─── Supplied data

/-- The three ends of a step that runs `i`. -/
theorem step_runs {s : State} {i : Instr} {n : Nat} (hf : fetchAndRun s = exec i (s.atInstruction n)) :
    (isPrefix i = false → step s = exec i (s.atInstruction n)) ∧
    (i = .lock → s.ioplViolated = true → step s = exec i (s.atInstruction n)) ∧
    (isPrefix i = true → (i = .lock → s.ioplViolated = false) →
      ∃ t, exec i (s.atInstruction n) = .next t ∧ step s = step t) :=
  ⟨step_of_not_isPrefix hf, step_of_lock_violated hf, step_of_isPrefix hf⟩

/-- Settles O8: the fetch is that of the instruction, and the step is what the instruction makes of it. -/
theorem stepRunsDecodedInstruction : Obligations.StepRunsDecodedInstruction := by
  unfold Obligations.StepRunsDecodedInstruction
  intro s i rest hr hd hl
  refine step_runs ?_
  rw [fetchAndRun_runsInstruction hr, fetchInstr_instr hd hl]
  rfl

/-! ### The bytes of an instruction in memory -/

/-- A list of bytes that can be fetched one by one is what the window begins with. -/
theorem fetchBytes_eq_append {s : State} {off n : Nat} {bs : List Byte} (hn : bs.length ≤ n)
    (h : ∀ (k : Nat) (hk : k < bs.length), fetchByte s (off + k) = .ok bs[k]) :
    fetchBytes s off n = bs ++ fetchBytes s (off + bs.length) (n - bs.length) := by
  induction bs generalizing off n with
  | nil => simp
  | cons b t ih =>
    cases n with
    | zero => simp at hn
    | succ n =>
      have hb : fetchByte s off = .ok b := h 0 (by simp)
      have ht := ih (off := off + 1) (n := n) (by simpa using hn) fun k hk => by
        have := h (k + 1) (by simpa using hk)
        rwa [show off + (k + 1) = off + 1 + k by omega] at this
      simp only [fetchBytes, hb, List.length_cons, Nat.add_sub_add_right, List.cons_append, List.cons.injEq, true_and]
      rw [ht, show off + 1 + t.length = off + (t.length + 1) by omega]

/-- With no older byte in the prefetcher a fetch returns the byte in memory. -/
theorem fetchByte_current {s : State} {off a : Nat} (hs : s.superseded = []) (ha : lin s .cs off 1 .fetch = .ok a) :
    fetchByte s off = .ok (s.byteFor .fetch a) := by
  rw [fetchByte, ha, Try.bind_ok, State.fetchedByte, hs]
  rfl

/-- Settles O9: the window begins with the instruction's bytes, which decode to it. -/
theorem stepRunsBytesInMemory : Obligations.StepRunsBytesInMemory := by
  unfold Obligations.StepRunsBytesInMemory
  intro s i hr hw hs hu hlen hbytes
  have hfetch : ∀ (k : Nat) (hk : k < (encode i).length), fetchByte s.fetching (s.fetchOffset + k) = .ok (encode i)[k] := by
    intro k hk
    obtain ⟨a, ha, hb⟩ := hbytes k hk
    rw [← hb]
    exact fetchByte_current hs ha
  obtain ⟨rest, hwindow⟩ : ∃ rest, fetchWindow s.fetching = encode i ++ rest :=
    ⟨_, fetchBytes_eq_append (Nat.le_sub_of_add_le hlen) hfetch⟩
  have hd : decode (fetchWindow s.fetching) = .instr i rest := by
    rw [hwindow]
    exact decodeOfEncode i rest hw
  have hl : s.lockable (fetchWindow s.fetching) = true := by
    rw [State.lockable, hu]
    rfl
  have hlength : (fetchWindow s.fetching).length - rest.length = (encode i).length := by
    rw [hwindow, List.length_append, Nat.add_sub_cancel]
  refine step_runs ?_
  rw [fetchAndRun_runsInstruction hr, fetchInstr_instr hd fun _ => hl, hlength]
  rfl

/-! ### A fetch beyond the limit -/

/-- A fetch outside the limit of a valid CS entry is exception 13 with error code 0. -/
theorem fetchByte_outsideLimit {s : State} {off : Nat} (hv : s.cs.cache.valid = true)
    (hl : ¬s.cs.cache.inLimit off 1 = true) : fetchByte s off = .error protectionFault := by
  have hlin : lin s .cs off 1 .fetch = .error protectionFault :=
    lin_outsideLimit (r := .cs) hv (by simp [SegCache.deniesWrite]) (by simp [SegCache.deniesRead]) hl
  rw [fetchByte, hlin, Try.bind_error]

/-- Where the first byte cannot be fetched, the fetch ends as that byte does, with IP at it. -/
theorem fetchInstr_firstByte {s : State} {e : Stop} (hn : s.prefixLen < maxInstrBytes)
    (he : fetchByte s s.fetchOffset = .error e) :
    fetchInstr s = .stop (endWith { s with ip := BitVec.ofNat 16 s.fetchOffset, ipPastEnd := false } e) := by
  have hw : fetchWindow s = [] := by
    obtain ⟨n, hn⟩ : ∃ n, maxInstrBytes - s.prefixLen = n + 1 := ⟨maxInstrBytes - s.prefixLen - 1, by omega⟩
    rw [fetchWindow, hn, fetchBytes, he]
  have hshort : ¬0 = maxInstrBytes - s.prefixLen := by omega
  simp only [fetchInstr, hw, decode, List.length_nil, if_neg hshort, Nat.add_zero, fetchFailure, he]

/-- Settles O10: the first byte cannot be fetched, and the exception ends the step. -/
theorem fetchBeyondLimitTraps : Obligations.FetchBeyondLimitTraps := by
  unfold Obligations.FetchBeyondLimitTraps
  intro s hr hn hv hd hl
  have hlimit : ¬s.cs.cache.inLimit s.fetchOffset 1 = true := by
    simpa [SegCache.inLimit, hd] using hl
  have hbyte : fetchByte s.fetching s.fetching.fetchOffset = .error protectionFault := fetchByte_outsideLimit hv hlimit
  have hf : fetchAndRun s =
      takeException { s.fetching with ip := BitVec.ofNat 16 s.fetchOffset, ipPastEnd := false } .generalProtection
        (some 0#16) := by
    rw [fetchAndRun_runsInstruction hr, fetchInstr_firstByte (s := s.fetching) hn hbyte]
    rfl
  rw [← hf]
  refine step_eq fun t ht => ?_
  rw [hf] at ht
  obtain ⟨u, -, rfl⟩ := takeException_next.mp ht
  rfl

/-! ### Boundaries -/

/-- A step whose fetch does not answer a next state is that fetch. -/
theorem step_of_refused {s : State} {r : Refusal} (h : fetchAndRun s = .refused r) : step s = .refused r := by
  rw [← h]
  refine step_eq fun t ht => ?_
  rw [h] at ht
  cases ht

/-- A boundary with no RESET is guarded. -/
theorem fetchAndRun_guarded {s : State} (h0 : s.prefixLen = 0) (hr : s.inputs.head? ≠ some .reset)
    (hn : s.inputs.head? ≠ some .resetNumeric) : ∃ a, fetchAndRun s = (guarded s.fetching a).outcome := by
  rw [fetchAndRun_eq, nextAction_boundary h0, State.event]
  cases hi : s.inputs.head? with
  | none => exact ⟨_, rfl⟩
  | some e =>
    cases e with
    | quiet | interrupt n | exception9 => exact ⟨_, rfl⟩
    | reset => exact absurd hi hr
    | resetNumeric => exact absurd hi hn

/-- Settles O11: the guard refuses, whatever the action. -/
theorem guardedStates : Obligations.GuardedStates := by
  unfold Obligations.GuardedStates
  intro s h0 hr hn
  obtain ⟨a, ha⟩ := fetchAndRun_guarded h0 hr hn
  refine ⟨fun htf => step_of_refused ?tf, fun htf hp hl => step_of_refused ?levels⟩
  case tf =>
    have htf' : s.fetching.flags.tf = true := htf
    rw [ha, guarded, if_pos htf']
    rfl
  case levels =>
    have htf' : ¬s.fetching.flags.tf = true := by
      show ¬s.flags.tf = true
      rw [htf]
      exact Bool.false_ne_true
    have hlevels : (s.fetching.prot && decide (s.fetching.cs.cache.dpl ≠ s.fetching.ss.cache.dpl)) = true := by
      show (s.prot && decide (s.cs.cache.dpl ≠ s.ss.cache.dpl)) = true
      simp [hp, hl]
    rw [ha, guarded, if_neg htf', if_pos hlevels]
    rfl

/-- A step that an event ends in a state at a boundary. -/
theorem step_of_event {s t : State} (h0 : s.prefixLen = 0) (h : (atEvent s.fetching s.event).outcome = .next t)
    (ht : t.prefixLen = 0) : step s = .next t := by
  have hf : fetchAndRun s = .next t := by rw [fetchAndRun_eq, nextAction_boundary h0, h]
  rw [← hf]
  refine step_eq fun u hu => ?_
  rw [hf] at hu
  cases hu
  simp [State.goesOn, ht]
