-- ==== Sys2Proof/Machine/Branch.lean ====
section
/-! DEFINITION. The conditional branch (42_branch.md R110), one meaning for each of the fourteen
conditions of R111. -/

namespace Sys2Proof.Machine

/-- `BEQ` (R110): taken if Z = 1. -/
def execBeq (offset8 : BitVec 8) (s : State) : Result State := branchIf .eq offset8 s

/-- `BNE` (R110): taken if Z = 0. -/
def execBne (offset8 : BitVec 8) (s : State) : Result State := branchIf .ne offset8 s

/-- `BCS` (R110): taken if C = 1. -/
def execBcs (offset8 : BitVec 8) (s : State) : Result State := branchIf .cs offset8 s

/-- `BCC` (R110): taken if C = 0. -/
def execBcc (offset8 : BitVec 8) (s : State) : Result State := branchIf .cc offset8 s

/-- `BMI` (R110): taken if N = 1. -/
def execBmi (offset8 : BitVec 8) (s : State) : Result State := branchIf .mi offset8 s

/-- `BPL` (R110): taken if N = 0. -/
def execBpl (offset8 : BitVec 8) (s : State) : Result State := branchIf .pl offset8 s

/-- `BVS` (R110): taken if V = 1. -/
def execBvs (offset8 : BitVec 8) (s : State) : Result State := branchIf .vs offset8 s

/-- `BVC` (R110): taken if V = 0. -/
def execBvc (offset8 : BitVec 8) (s : State) : Result State := branchIf .vc offset8 s

/-- `BHI` (R110): taken if C = 1 and Z = 0. -/
def execBhi (offset8 : BitVec 8) (s : State) : Result State := branchIf .hi offset8 s

/-- `BLS` (R110): taken if C = 0 or Z = 1. -/
def execBls (offset8 : BitVec 8) (s : State) : Result State := branchIf .ls offset8 s

/-- `BGE` (R110): taken if N = V. -/
def execBge (offset8 : BitVec 8) (s : State) : Result State := branchIf .ge offset8 s

/-- `BLT` (R110): taken if N and V differ. -/
def execBlt (offset8 : BitVec 8) (s : State) : Result State := branchIf .lt offset8 s

/-- `BGT` (R110): taken if Z = 0 and N = V. -/
def execBgt (offset8 : BitVec 8) (s : State) : Result State := branchIf .gt offset8 s

/-- `BLE` (R110): taken if Z = 1 or N and V differ. -/
def execBle (offset8 : BitVec 8) (s : State) : Result State := branchIf .le offset8 s

end Sys2Proof.Machine
end

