theorem storeData_keeps (s t : State) (a v : Halfword) (h : storeData s a v = .next t) :
    StoreKeeps s t := by
  rcases (storeData_eq_next s t a v).mp h with ⟨-, h⟩ | ⟨-, -, h⟩
  · exact storeHalfword_keeps s t a v h
  · have k := storeHalfword_keeps s.nextDraw t a _ h
    exact ⟨k.regs, k.pc, k.flags, k.halted, k.params, k.events⟩

/-! ### Branches and fetch -/

/-- Everything a branch can answer as a next state (42_branch.md R110). -/
theorem branchIf_eq_next (c : Cond) (o : BitVec 8) (s t : State) :
    branchIf c o s = .next t ↔
      (conditionPassed c s.flags = true ∧ ∃ target,
        wrapAddress s.params (s.pc.toNat + (branchOffset o).toInt) = .next target ∧
          t = s.setPc target) ∨
      (conditionPassed c s.flags = false ∧ advance s = .next t) := by
  unfold branchIf
  cases conditionPassed c s.flags
  · simp
  · simp only [if_true, andThen_eq_next, true_and, Bool.true_eq_false, false_and, or_false,
      Host.Outcome.next.injEq]
    simp only [eq_comm]

/-- Everything a fetch can answer as a word (20_memory.md R35, R42, R43; 10_state.md R27). -/
theorem fetch_eq_next (s : State) (w : Halfword) :
    fetch s = .next w ↔
      s.pc.toNat % 2 = 0 ∧ s.fetchesMmio = false ∧
        (s.params.smc = .fault → s.fetchesWritten = false) ∧ w = s.mem.readHalfword s.pc := by
  unfold fetch
  have h2 : s.pc.toNat % 2 = 0 ∨ s.pc.toNat % 2 = 1 := by omega
  rcases h2 with h2 | h2 <;> cases h3 : s.fetchesMmio <;> cases h4 : s.params.smc <;>
    cases h5 : s.fetchesWritten <;> simp [h2, eq_comm]

/-- When a fetched word is an instruction (30_encoding.md R62, R63). -/
theorem decodeFetched_eq_next (s : State) (w : Halfword) (i : Instr) :
    decodeFetched s w = .next i ↔ decode s.params.haltIgnoresUnused w = .ok i := by
  unfold decodeFetched
  split <;> simp_all

end Sys2Proof.Machine
end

──────

▸ What you need to do: Identify all lines in the records above with the word "maxInstrBytes".

▸ Solution:
theorem fetchInstr_firstByte {s : State} {e : Stop} (hn : s.prefixLen < maxInstrBytes)
    obtain ⟨n, hn⟩ : ∃ n, maxInstrBytes - s.prefixLen = n + 1 := ⟨maxInstrBytes - s.prefixLen - 1, by omega⟩
  have hshort : ¬0 = maxInstrBytes - s.prefixLen := by omega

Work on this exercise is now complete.